/-- 20 R82, entry by entry: the pin-change entry of the Train-Buffer filter writes at most the entry at `rb_write`, and it writes
the duration there exactly where the duration is valid and the ring is not full. -/
def Obligations.TrainFilterWritesOneRingEntry : Prop :=
  ∀ s : State, Memory.wf s.rb = true →
    ∃ t, exec (.fTrain true) s = .next t ∧ Memory.wf t.rb = true ∧
      (∀ j, j ≠ s.rbWrite → Memory.read t.rb j = Memory.read s.rb j) ∧
      (Valid s s.recvingSince ∧ (s.rbWrite + 1) % s.par.rbCap ≠ s.rbRead → Memory.read t.rb s.rbWrite = s.recvingSince) ∧
      (¬ (Valid s s.recvingSince ∧ (s.rbWrite + 1) % s.par.rbCap ≠ s.rbRead) → t.rb = s.rb)

/-- 43 R256 and R257: the Train-Buffer filter's periodic entry replays one released entry, or idles low for `IDLE_TICKS`. -/
def Obligations.TrainFilterReplaysOrIdles : Prop :=
  ∀ s : State,
    (s.rbRead ≠ s.rbTrainStart →
      exec (.fTrain false) s = .next { toggled (Memory.read s.rb s.rbRead) s with
        rbRead := (s.rbRead + 1) % s.par.rbCap }) ∧
    (s.rbRead = s.rbTrainStart →
      exec (.fTrain false) s = .next { s with
        outLevel := false, outTrace := s.outTrace ++ [(s.tickCount, false)], outRemaining := s.par.idleTicks })

/-- 43 R260: the Passthrough filter writes the receiver level, at both entries. -/
def Obligations.PassthroughMirrorsTheReceiver : Prop :=
  ∀ (s : State) (pc : Bool),
    exec (.fPass pc) s = .next { s with outLevel := s.rxLevel, outTrace := s.outTrace ++ [(s.tickCount, s.rxLevel)] }

/-- 43 R241, filter by filter: an entry writes only the output, the pulse timer and its OWN private fields, each of them only where
its rule's "Fields written" names it, and only F_TRAIN's pin-change entry records outcomes. -/
def Obligations.FiltersWriteOnlyTheirFields : Prop :=
  ∀ (i : Instr) (pc : Bool) (s : State), i.slot = .filter pc → ∃ t, exec i s = .next t ∧ t = withOwnFields i s t

/-! ## The signature -/

/-- 30 R114 inside the encoder's step, 42 R211: sub-pulse `k` of a symbol toggles the output and lasts `SIG_LONG` exactly where
`M[k] = 1`, that is at `k = 1` for a bit 1 and at `k = 3` for a bit 0. -/
def Obligations.SymbolsPlaceOneLongSubPulse : Prop :=
  ∀ (s : State) (k : BitVec 2),
    exec (.sym1 k) s = .next (advancedPosition (toggled (if k = 1 then s.par.sigLong else s.par.sigShort) s)) ∧
    exec (.sym0 k) s = .next (advancedPosition (toggled (if k = 3 then s.par.sigLong else s.par.sigShort) s)) ∧
    ((encode (.sym1 k)).getLsbD k.toNat = true ↔ k = 1) ∧ ((encode (.sym0 k)).getLsbD k.toNat = true ↔ k = 3)

/-- 42 R213: every pulse starts with a toggle, so the levels written alternate; a frame's 214 toggles return the output to the level
it had, with the position back at 0 and one more frame counted. -/
def Obligations.FrameKeepsThePolarity : Prop :=
  ∀ s : State, s.sigPos = 0 →
    (∀ n, (framePulse^[n] s).outTrace =
      s.outTrace ++ (List.range n).map (fun k => (s.tickCount, s.outLevel ^^ decide (k % 2 = 0)))) ∧
    (framePulse^[214] s).outLevel = s.outLevel ∧ (framePulse^[214] s).sigPos = 0 ∧
    (framePulse^[214] s).sigRep = s.sigRep + 1

/-- 42 R217 (derived there): the frame the machine sends reads back. `sent p` is the duration that `TICK` starts at position `p`; in
every payload slot exactly one sub-pulse is long, the second or the fourth, and reading those positions gives the four payload fields,
and from them the filter index, the low-pass flag and the checksum relation. -/
def Obligations.FrameReadsBackAsTheConfiguration : Prop :=
  ∀ s : State, s.par.sigLong ≠ s.par.sigShort → s.par.versionBase.toNat ≤ 655 → s.par.sigRepeats ≠ 0 →
    s.sigVersion.toNat = versionNat s.par s.cfgFilter s.cfgLowpass →
    s.sigChecksum.toNat = checksumNat s.par s.sigVersion.toNat →
    ∃ sent : Nat → Duration,
      (∀ p, p < 214 → ∃ t, exec .tick (atPosition p s) = .next t ∧ t.outLevel = (!s.outLevel) ∧ t.outRemaining = sent p) ∧
      (∀ slot, slot < 52 →
        sent (3 + 4 * slot) = s.par.sigShort ∧ sent (3 + 4 * slot + 2) = s.par.sigShort ∧
        (sent (3 + 4 * slot + 1) = s.par.sigLong ∧ sent (3 + 4 * slot + 3) = s.par.sigShort ∨
          sent (3 + 4 * slot + 1) = s.par.sigShort ∧ sent (3 + 4 * slot + 3) = s.par.sigLong)) ∧
      readField sent s.par.sigLong 0 16 = s.sigVersion.toNat ∧
      readField sent s.par.sigLong 16 16 = s.par.minPulselen.toNat ∧
      readField sent s.par.sigLong 32 16 = s.par.maxPulselen.toNat ∧
      readField sent s.par.sigLong 48 4 = s.sigChecksum.toNat ∧
      readField sent s.par.sigLong 0 16 % 10 = s.cfgFilter.index.toNat ∧
      readField sent s.par.sigLong 0 16 / 10 % 10 = bitNat s.cfgLowpass ∧
      readField sent s.par.sigLong 48 4 =
        (readField sent s.par.sigLong 0 16 % 16 + readField sent s.par.sigLong 16 16 % 16 +
          readField sent s.par.sigLong 32 16 % 16) % 16

/-- 42 R215 (derived there from R211, R214 and 40 R144): from the tick that started it, a signature is active for
`SIG_REPEATS · S` ticks and ends on the next one, having toggled the output `214 · SIG_REPEATS` times. -/
def Obligations.SignatureLastsItsLength : Prop :=
  ∀ s : State, s.sigActive = true → s.sigRep = 0 → s.sigPos = 0 → s.outRemaining = 0 → s.lpPending = false →
    (∀ n, n ≤ s.par.sigRepeats.toNat * frameTicks s →
      ∃ t, runEvents (List.replicate n .tick) s = .next t ∧ t.sigActive = true ∧ t.edgeIrqEn = s.edgeIrqEn) ∧
    ∃ t, runEvents (List.replicate (1 + s.par.sigRepeats.toNat * frameTicks s) .tick) s = .next t ∧
      t.sigActive = false ∧ t.edgeIrqEn = true ∧ t.sigCountdown = s.par.sigPeriod ∧ t.outLevel = s.outLevel ∧
      t.outTrace.length = s.outTrace.length + 214 * s.par.sigRepeats.toNat

/-! ## Invariants and whole-machine rules -/

/-- The invariants hold right after reset, and so does the ring's. -/
def Obligations.ResetStateSatisfiesTheInvariants : Prop :=
  Inv State.reset ∧ QueuedPulsesValid State.reset

/-- Every launch (60 R350) satisfies the invariants: every legal parameter set, NV contents and pin levels. -/
def Obligations.LaunchSatisfiesTheInvariants : Prop :=
  ∀ (p : Params) (nv : List Host.Cell) (rx ctl : Bool), p.Legal → Memory.wf nv = true →
    ∃ t, launch p nv rx ctl = .next t ∧ Inv t ∧ QueuedPulsesValid t ∧ t.nv = nv

/-- 10 R47 (I1 to I9, derived there), 42 R218 and the legal ranges of the fields: every step keeps them. -/
def Obligations.EveryStepKeepsTheInvariants : Prop :=
  ∀ s t : State, Inv s → step s = .next t → Inv t

/-- 43 R251, R256 and 10 R48 (derived there): every entry held in the ring is in the valid band, and every step keeps it so. So no
reset value of an entry is ever replayed, and a replayed pulse is at least `MIN_PULSELEN`. -/
def Obligations.EveryStepKeepsQueuedPulsesValid : Prop :=
  ∀ s t : State, Inv s → QueuedPulsesValid s → step s = .next t → QueuedPulsesValid t

/-- 42 R216 (derived there): while a signature is active, no event but a reset changes the configuration or NV. -/
def Obligations.ConfigurationIsFixedDuringSignature : Prop :=
  ∀ (i : Instr) (s t : State), Inv s → s.sigActive = true → i.slot = .event → i ≠ .por →
    (i = .miss → s.wdtMissed + 1 < s.par.wdtTimeout) → exec i s = .next t →
    t.cfgFilter = s.cfgFilter ∧ t.cfgLowpass = s.cfgLowpass ∧ t.sigVersion = s.sigVersion ∧
    t.sigChecksum = s.sigChecksum ∧ t.nv = s.nv

/-- 42 R218 (derived there from R214 and 40 R146), and the reset: the only events that write the edge-interrupt enable. -/
def Obligations.OnlySignaturesMaskEdges : Prop :=
  ∀ (i : Instr) (s t : State), i.slot = .event → exec i s = .next t →
    (s.edgeIrqEn = true → t.edgeIrqEn = false → i = .tick ∧ s.sigActive = false ∧ t.sigActive = true) ∧
    (s.edgeIrqEn = false → t.edgeIrqEn = true →
      (i = .tick ∧ s.sigActive = true ∧ t.sigActive = false ∧ s.sigRep = s.par.sigRepeats) ∨ i = .por ∨
        (i = .miss ∧ s.par.wdtTimeout ≤ s.wdtMissed + 1))

/-- 60 R331 and R332: no rule reads the outcome log, the marks or the record of the output's writes. Two states that differ only in
them take steps that differ only in them. -/
def Obligations.NoStepReadsTheRecords : Prop :=
  ∀ s u : State, eraseRecords s = eraseRecords u → SameButRecords (step s) (step u)

/-- 60 R332 and R330: no step clears a sticky mark, and none removes a recorded outcome. The last clause is the model's choice
(log 7): no step, a reset included, removes an entry of the record of output writes. -/
def Obligations.MarksAreSticky : Prop :=
  ∀ s t : State, step s = .next t →
    (s.faultWdt = true → t.faultWdt = true) ∧ (s.refused = true → t.refused = true) ∧
    (∃ o, t.log = s.log ++ o) ∧ ∃ w, t.outTrace = s.outTrace ++ w
end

*****

Problem requirements: Everything in the material above from the line that has "s.rb = true →" through the line that has "s.rbWrite = s.recvingSince) ∧" must be duplicated exactly, with no other lines given.

The answer:
  ∀ s : State, Memory.wf s.rb = true →
    ∃ t, exec (.fTrain true) s = .next t ∧ Memory.wf t.rb = true ∧
      (∀ j, j ≠ s.rbWrite → Memory.read t.rb j = Memory.read s.rb j) ∧
      (Valid s s.recvingSince ∧ (s.rbWrite + 1) % s.par.rbCap ≠ s.rbRead → Memory.read t.rb s.rbWrite = s.recvingSince) ∧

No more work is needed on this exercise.